One more thing I like about loaded sweet potatoes: they are indeed extremely simple to prepare and do not require any particular cooking skill. All you need to do is to pierce them with a fork, and bake in the oven until fork-tender. Once you have baked, prepare the stuffing. It could be just some sour cream, cranberries, or guacamole.
If you like sweet potatoes too, you should also check the following recipes:
- Veggie Sweet Potato Crust Pizza (+ a video)
- Healthy Sweet Potato Fries with an Avocado Dip (a readers’ favorite!)
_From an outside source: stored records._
-- ==== Sys2Proof/Laws/PerInstr.lean ====
section
/-! SUPPORT. The encoder and the decoder agree, instruction by instruction: what a field of a word reads as, the parser of an opcode, and
one lemma for each constructor. -/

set_option linter.unusedSimpArgs false

namespace Sys2Proof.Laws

open Sys2Proof

/-! ### Fields of words -/

/-- Two bit vectors side by side. -/
def cat {w v : Nat} (x : BitVec w) (y : BitVec v) : BitVec (w + v) := x ++ y
@[simp] theorem cat_lo {w v : Nat} (x : BitVec w) (y : BitVec v) (i n : Nat) (h : i + n ≤ v) : (cat x y).extractLsb' i n = y.extractLsb' i n :=
  BitVec.extractLsb'_append_eq_of_add_le h
@[simp] theorem cat_hi {w v : Nat} (x : BitVec w) (y : BitVec v) (i n : Nat) (h : v ≤ i) : (cat x y).extractLsb' i n = x.extractLsb' (i - v) n :=
  BitVec.extractLsb'_append_eq_of_le h
theorem cat_bit (w v : Nat) (x : BitVec w) (y : BitVec v) (i : Nat) : (cat x y).getLsbD i = if i < v then y.getLsbD i else x.getLsbD (i - v) :=
  BitVec.getLsbD_append
@[simp] theorem bit_lo {w v : Nat} (x : BitVec w) (y : BitVec v) (i : Nat) (h : i < v) : (cat x y).getLsbD i = y.getLsbD i := by
  rw [cat_bit, if_pos h]
@[simp] theorem bit_hi {w v : Nat} (x : BitVec w) (y : BitVec v) (i : Nat) (h : v ≤ i) : (cat x y).getLsbD i = x.getLsbD (i - v) := by
  rw [cat_bit, if_neg (Nat.not_lt.mpr h)]
@[simp] theorem bit_ofBool (b : Bool) : (BitVec.ofBool b).getLsbD 0 = b := by cases b <;> rfl
@[simp] theorem guard_p (g : Guard) : g.code.extractLsb' 0 4 = g.p := by
  show (cat (BitVec.ofBool g.neg) g.p).extractLsb' 0 4 = g.p
  simp
@[simp] theorem guard_neg (g : Guard) : g.code.getLsbD 4 = g.neg := by
  show (cat (BitVec.ofBool g.neg) g.p).getLsbD 4 = g.neg
  simp [-BitVec.getLsbD_eq_getElem]

/-! ### Codes -/

@[simp] theorem scope_ofCode (x : Scope) : Scope.ofCode x.code = some x := by cases x <;> rfl
@[simp] theorem order_ofCode (x : Order) : Order.ofCode x.code = some x := by cases x <;> rfl
@[simp] theorem fence_ofCode (x : FenceKind) : FenceKind.ofCode x.code = some x := by cases x <;> rfl
@[simp] theorem rm_ofCode (x : Rm) : Rm.ofCode x.code = some x := by cases x <;> rfl
@[simp] theorem fty_ofCode (x : FTy) : FTy.ofCode x.code = some x := by cases x <;> rfl
@[simp] theorem ty_ofCode (x : Ty) : Ty.ofCode x.code = some x := by cases x <;> rfl
@[simp] theorem ovf_ofCode (x : Ovf) : Ovf.ofCode x.code = some x := by cases x <;> rfl
@[simp] theorem cond_ofCode (x : Cond) : Cond.ofCode x.code = some x := by cases x <;> rfl
@[simp] theorem fcond_ofCode (x : FCond) : FCond.ofCode x.code = some x := by cases x <;> rfl
@[simp] theorem sz_ofCode (x : Sz) : Sz.ofCode x.code = some x := by cases x <;> rfl
@[simp] theorem hint_ofCode (x : Hint) : Hint.ofCode x.code = some x := by cases x <;> rfl
@[simp] theorem brHint_ofCode (x : BrHint) : BrHint.ofCode x.code = some x := by cases x <;> rfl
@[simp] theorem shfl_ofCode (x : ShflMode) : ShflMode.ofCode x.code = some x := by cases x <;> rfl
@[simp] theorem seg_ofCode (x : Seg) : Seg.ofCode x.code = some x := by cases x <;> rfl
@[simp] theorem atom_ofCode (x : AtomOp) : AtomOp.ofCode x.code = some x := by cases x <;> rfl
@[simp] theorem special_ofCode (x : Special) : Special.ofCode x.code = some x := by cases x <;> rfl
@[simp] theorem sysReg_ofCode (x : SysReg) : SysReg.ofCode x.code = some x := by cases x <;> rfl
@[simp] theorem cacheTgt_ofCode (x : CacheTgt) : CacheTgt.ofCode x.code = some x := by cases x <;> rfl
@[simp] theorem accW_ofCode (x : AccW) : AccW.ofCode x.code = some x := by cases x <;> rfl
@[simp] theorem acqOf_code (x : Option Scope) : acqOf (acqCode x) = some x := by rcases x with _ | x <;> [rfl; cases x <;> rfl]
@[simp] theorem relOf_code (x : Option Scope) : relOf (relCode x) = some x := by rcases x with _ | x <;> [rfl; cases x <;> rfl]
@[simp] theorem halfOf_code (b : Bool) : halfOf (halfCode b) = some b := by cases b <;> rfl
@[simp] theorem cvOf_code (x : Option CopyCv) : cvOf (cvCode x) = some x := by
  rcases x with _ | ⟨a, b, c⟩
  · rfl
  · cases a <;> cases b <;> cases c <;> rfl
@[simp] theorem optReg_code (x : Option Reg) : optReg x.isSome (x.getD 0#8) = some x := by cases x <;> rfl

theorem field_of_bit {w s n : Nat} {x : BitVec w} (j : Nat) (h : (x.extractLsb' s n).getLsbD j = true) :
    (x.extractLsb' s n == 0#n) = false := by
  refine beq_false_of_ne fun e => ?_
  rw [e] at h; simp at h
- Sweet Potato Veggie Burgers
- Sweet Potato & Goat Cheese Raviolis
- Sweet Potato & Peanut Butter Gratin
- and another recipe I love and tried that belongs to the talented Sally’s Baking Addiction, the Sweet Potato Casserole with a Crunchy Pecan Crumble
As I had some lentil leftovers at home, I decided to use them and prepare a vegan stuffing. I had seen a quite similar stuffing idea before, using chickpeas instead of lentils, so figured it would work with lentils too. Once cooked, I simply pulsed lentils in a food processor together with walnuts until cut into tiny pieces (but not pureed). Then it’s important to add the taco seasoning to spice it up. In the end, you get a texture similar to ground beef, with a great taco seasoning. Seriously, even a non vegetarian and big meat-eater would fall for this recipe!
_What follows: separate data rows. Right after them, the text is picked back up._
/-- The block of `apart` owns endpoint 3 of core 0, of this state, with 16-byte entries in eight slots. -/
def endpointAt (opened : Bool) (head tail : Nat) : State := (lanes [0, 1] (regs [(1, (3 + 5 * 2 ^ 16 : Nat)), (3, 0x00FF0000#32), (4, 0x802#32)])).modCore 0 fun c =>
  { c with ends := Tbl.put Endpoint.empty c.ends 3 ⟨some 0, opened, 5#4, 0x100, 16, 8, head, tail⟩ }
/-- Each lane names an endpoint of its own, which has room for one more entry. -/
def twoQueues : State := ((endpointAt true 0 7).modCore 0 fun c =>
  { c with ends := Tbl.put Endpoint.empty c.ends 4 ⟨some 0, true, 5#4, 0x200, 16, 8, 2, 9⟩ }).modBlock 0 fun b =>
    { b with threads := b.threads.mapIdx fun tid t => { t with regs := [(1, BitVec.ofNat 32 (3 + tid % 2 + 5 * 2 ^ 16))] } }
/-- A thread in its wait for that endpoint. -/
def queueWaits (push opened : Bool) (head tail : Nat) : State :=
  { inState (.waiting (.queue 0 3 push)) none with cores := (endpointAt opened head tail).cores }
/-- `qsz` on an endpoint; a queue of eight entries opened at the start of the scratchpad; a queue closed, and never opened; pushes that
fill a queue, and into a full one; pops that empty it, and from an empty one; threads in their waits, that the queue can serve and not. -/
theorem witness_QueuesBetweenBlocks :
    let e (s : State) := s.endpoint 0 3
    let h (s : State) (o : R2) := s.handleEnd (blk0 s) ((thr s 0).get o.a.toNat)
    ((endpointAt true 0 2).block 0 = some (blk0 (endpointAt true 0 2)) ∧ (e (endpointAt true 0 2)).owner = some 0) ∧
    (let s := lanes [0, 1] (regs [(3, 0x00FF0000#32), (4, 0x804#32)])
     let a := ((thr s 0).get64 2).toNat
     let v := ((thr s 0).get 4).toNat
     s.active g0 = 0 :: [1] ∧ a / 2 ^ 20 = 0x00FF000000000000 / 2 ^ 20 ∧ a % 16 = 0 ∧ v % 8 ≤ 4 ∧ v / 8 % 32 = 0 ∧ v / 2 ^ 16 = 0 ∧
       v / 256 ≠ 0 ∧ (blk0 s).scrLen ≠ 0 ∧ (blk0 s).scrOff ≤ a % 2 ^ 20 ∧
       a % 2 ^ 20 + 4 * 2 ^ (v % 8) * (v / 256) ≤ (blk0 s).scrOff + (blk0 s).scrLen ∧ (e s).owner = none ∧ (e s).opened = false) ∧
    ((e (endpointAt true 4 4)).head = (e (endpointAt true 4 4)).tail ∧ (endpointAt true 4 4).active g0 ≠ [] ∧
      (e (endpointAt false 4 5)).opened = false) ∧
    (let s := endpointAt true 0 6
     s.cur.lanes.Nodup ∧ (∀ tid ∈ s.active g0, ∀ x ∈ s.thread 0 tid, s.handleEnd (blk0 s) (x.get 1) = some (0, 3, e s)) ∧
       8 + (e s).esz / 4 ≤ (blk0 s).nregs ∧ (e s).tail - (e s).head + (s.active g0).length ≤ (e s).nslot) ∧
    (let s := endpointAt true 0 8
     h s ⟨g0, 8#8, 1#8⟩ = some (0, 3, e s) ∧ (e s).nslot ≤ (e s).tail - (e s).head) ∧
    (let s := endpointAt true 6 8
     (e s).opened = true ∧ (e s).head + (s.active g0).length ≤ (e s).tail) ∧
    (let s := endpointAt true 8 8
     (e s).tail ≤ (e s).head) ∧
    (∀ push, let s := queueWaits push true 0 8
      s.block 0 = some (blk0 s) ∧ (blk0 s).threads[0]? = some (thr s 0) ∧ (thr s 0).status = .waiting (.queue 0 3 push)) ∧
    (let p := (queueWaits true true 0 8).endpoint 0 3
     p.opened = true ∧ ¬ p.tail - p.head < p.nslot) ∧
    (let p := (queueWaits true true 0 7).endpoint 0 3
     p.tail - p.head < p.nslot) ∧
    (let p := (queueWaits false true 7 8).endpoint 0 3
     p.head < p.tail) ∧
    (let p := (queueWaits false true 8 8).endpoint 0 3
     p.opened = true ∧ ¬ p.head < p.tail) ∧
    ((queueWaits false false 8 8).endpoint 0 3).opened = false := by decide +kernel
/-- Two lanes push to two queues; the entries of a queue can be read. -/
theorem witness_QueuesBetweenBlocks_entries :
    (let s := twoQueues
     s.block 0 = some (blk0 s) ∧ s.cur.lanes.Nodup ∧ ∀ tid ∈ s.active g0, ∀ x ∈ s.thread 0 tid,
       let q := s.endpoint 0 (3 + tid)
       s.handleEnd (blk0 s) (x.get 1) = some (0, 3 + tid, q) ∧ 8 + q.esz / 4 ≤ (blk0 s).nregs ∧ 0 < q.nslot ∧ q.tail + 1 ≤ q.nslot + q.head) ∧
    ∀ i ∈ [6, 7], (endpointAt true 6 8).entryRead 0 i ((endpointAt true 6 8).endpoint 0 3) = .ok () := by decide +kernel

/-- The pool record of R192 at 0x60000: pages of 4 KiB from page 0x100, three of them, with descriptors at 0x60100: a page of one
reference, a free page, a page of two references and one pin. The pages of the two lanes are given. -/
def pool (p q : Nat) : State :=
  let s := (lanes [0, 1] fun tid t => { t with regs := [(2, BitVec.ofNat 32 (if tid = 0 then p else q))] }).modCtx 0 fun c => { c with kvpool := 0x60000#64 }
  let record := leBytes 32 (0x100 + 12 * 2 ^ 40 + 3 * 2 ^ 64 + 0x60100 * 2 ^ 128)
  { s with mem := writeBytes s.mem 0x60000 (record ++ leBytes 224 0 ++ leBytes 16 1 ++ leBytes 16 (2 ^ 49) ++ leBytes 16 (2 + 2 ^ 32)) }
/-- The descriptor of a lane's page, for an operation by 1. -/
def poolAt (s : State) (op : HomeOp) (tid : Nat) : DescAt :=
  okOr ⟨0, none, []⟩ (s.descAt ((blk0 s).party 0 false tid) 0x60000 ((thr s tid).get64 2).toNat op [1#8])
/-- Two pages of the pool, the first and the last, that count and are not free; a free one, for the claim; and counts that a `kvunref`
of 1 brings to 0 and to 1. -/
theorem witness_KvReferenceCounts : let s := pool 0x100 0x102
    s.block 0 = some (blk0 s) ∧ s.cur.lanes.Nodup ∧ s.cores = [] ∧ (s.ctx 0).kvpool.toNat % 2 ^ 52 = 0x60000 ∧
    (∀ op ∈ [HomeOp.kvref, .kvrefClaim, .kvunref],
      (∀ tid ∈ s.active g0, ∀ x ∈ s.thread 0 tid, x.sys = false ∧ (x.get64 2).toNat / 2 ^ 40 = 0 ∧
        s.descAt ((blk0 s).party 0 x.sys tid) 0x60000 (x.get64 2).toNat op [1#8] = .ok (poolAt s op tid)) ∧
      (∀ t ∈ s.active g0, ∀ u ∈ s.active g0, t ≠ u →
        (poolAt s op t).loc + 16 ≤ (poolAt s op u).loc ∨ (poolAt s op u).loc + 16 ≤ (poolAt s op t).loc) ∧
      (∀ tid ∈ s.active g0, (poolAt s op tid).old = none ∧ (s.descFound (poolAt s op tid)).free = false ∧
        (s.descFound (poolAt s op tid)).ref + 255 < 2 ^ 32 ∧ 1 ≤ (s.descFound (poolAt s op tid)).ref)) ∧
    (s.desc (poolAt s .kvunref 0).loc).ref = 1 ∧ (let u := pool 0x101 0x102; u.desc (poolAt u .kvrefClaim 0).loc).free = true := by decide +kernel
The rest is all about the additional toppings. For this part, you could go your own way and simply serve your lentil stuffed sweet potatoes with sour cream on top if you wish. However, I highly recommend you try this red cabbage slaw and the avocado cream. Neither of them will take long to prepare. In addition, each topping adds a little something to the loaded sweet potatoes, especially if like me you enjoy contrasts in textures in a recipe. Here the cabbage slaw gives some crunchiness and a bright pink-mauve color, while the avocado cream brings a soft and smooth texture. Last but not least, sprinkle some fresh cilantro on top for a little touch of green!
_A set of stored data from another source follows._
-- ==== Sys2Proof/Machine/Formats.lean ====
section
/-!
DEFINITION. Instruction formats of chapter 12: operand fields, the fields of an encoding before it is accepted,
what each opcode permits, and the tests of Table 12.14 that depend on the encoding alone.
-/
namespace Sys2Proof

/-- The nine bits of an operand field, Table 12.3. -/
def Opnd.bits : Opnd → BitVec 9
  | .slot b => 0#2 ++ b
  | .slotIx0 b => 1#2 ++ b
  | .slotIx1 b => 2#2 ++ b
  | .latch n => 3#2 ++ BitVec.ofNat 7 n.val
  | .hold n => 3#2 ++ BitVec.ofNat 7 (4 + n.val)
  | .zero => 3#2 ++ 7#7
  | .uni n => 3#2 ++ BitVec.ofNat 7 (16 + n.toNat)
  | .imm n => 3#2 ++ (1#1 ++ n)

/-- Reads an operand field; none for a reserved special operand, Table 12.3. -/
def Opnd.ofBits (w : BitVec 9) : Option Opnd :=
  let base := w.toNat % 128
  match w.toNat / 128 with
  | 0 => some (.slot (BitVec.ofNat 7 base))
  | 1 => some (.slotIx0 (BitVec.ofNat 7 base))
  | 2 => some (.slotIx1 (BitVec.ofNat 7 base))
  | _ =>
    if base < 4 then some (.latch (Fin.ofNat 4 base))
    else if base < 7 then some (.hold (Fin.ofNat 3 (base - 4)))
    else if base = 7 then some .zero
    else if base < 16 then none
    else if base < 48 then some (.uni (BitVec.ofNat 5 (base - 16)))
    else if base < 64 then none
    else some (.imm (BitVec.ofNat 6 (base - 64)))

/-- The value of an inline integer, base − 96: from −32 to 31. -/
def immVal (n : BitVec 6) : Int := (n.toNat : Int) - 32

/-- The fields of an instruction as it lies in memory, before any test: `second` is the extension word, branch
offset, immediate or command word that follows the base word. -/
structure Raw where
  opc : BitVec 8
  len : BitVec 2
  dist : BitVec 3
  wait : BitVec 12
  setf : BitVec 4
  gpred : BitVec 3
  gmode : BitVec 3
  nw : Bool
  dst : BitVec 9
  srca : BitVec 9
  srcb : BitVec 9
  second : W64
  annex : Option W64
deriving DecidableEq, Repr

/-- The extension word of Table 12.5, or its default of R300. -/
structure Ext where
  mods : BitVec 8
  xlane : BitVec 5
  hold : BitVec 3
  rmode : BitVec 3
  type : BitVec 4
  srcc : BitVec 9
deriving DecidableEq, Repr

/-- Bits [lo + n − 1 : lo] of a number. -/
def field (w lo n : Nat) : Nat := w / 2 ^ lo % 2 ^ n

def Ext.ofNat (w : Nat) : Ext :=
  { mods := BitVec.ofNat 8 (field w 24 8), xlane := BitVec.ofNat 5 (field w 19 5), hold := BitVec.ofNat 3 (field w 16 3),
    rmode := BitVec.ofNat 3 (field w 13 3), type := BitVec.ofNat 4 (field w 9 4), srcc := BitVec.ofNat 9 (field w 0 9) }

def Ext.toNat (e : Ext) : Nat :=
  e.srcc.toNat + 2 ^ 9 * e.type.toNat + 2 ^ 13 * e.rmode.toNat + 2 ^ 16 * e.hold.toNat + 2 ^ 19 * e.xlane.toNat
    + 2 ^ 24 * e.mods.toNat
This comfort plant-based and healthy dish will warm you up from the inside, leave you full and satisfied. Naturally vegan and gluten free, it’s also a great way to increase your veggie intake. As far as I am concerned, the recipe goes straight to my favorite seasonal dishes, together with the creamy coconut lentil curry. So, give it a try and let me know what you think. I’m pretty sure you’ll dot it again and again!
- 4-6 medium sweet potatoes, baked
- 2 cups (150g) cooked green lentils
- ½ cup (65g) walnuts
- 2 garlic cloves, minced
- 1 tsp hot sauce
- 2 Tbsp chili powder
- 1 tsp cumin
- 1 tsp oregano
- ½ tsp smoked paprika
- Salt & pepper
- ½ cup (120 ml) water
- ¼ small head red cabbage, shredded
- 1 Tbsp lemon juice
- 1 Tbsp apple cider vinegar
- 1 pinch salt
- 2 ripe avocados
- 1 small bunch cilantro, sliced (leaves only)
- 3 Tbsp lemon juice
- 1-2 Tbsp water (more if needed to blend)
- 1 garlic clove, minced
- Salt & pepper
- Fresh cilantro, chopped
- sliced jalapeños, salsa, hot sauce
- Preheat oven to 400F (200 C). Pierce the sweet potatoes several times with a fork and place onto a lined baking sheet. Bake for about an hour or longer, until fork tender.
- Place walnuts in a food processor, and pulse 2 or 3 times (the walnuts must be cut into tiny pieces, looking "meaty").
- Drizzle some olive oil in a large skillet, and place on medium heat. Once hot, add the cooked lentils (previously cooked according to package instructions), walnuts, garlic, spices, hot sauce, and pour some water to moisten (I advice about ½ cup/120 ml, more if needed). Cook for a few minutes, or until heated throughout.
- For the cabbage slaw, place all the ingredients in a medium bowl, and stir to combine. Refrigerate until ready to use.
- Prepare the avocado cream by combining all the ingredients in a blender or food processor, and mix until smooth and creamy. Adjust seasoning as needed, and set aside.
- Slice the sweet potatoes length-wise, stuff them with the lentil-walnut meat, and top with the avocado cream, and additional toppings (sliced jalapenos, fresh chopped cilantro, salsa and/or hot sauce).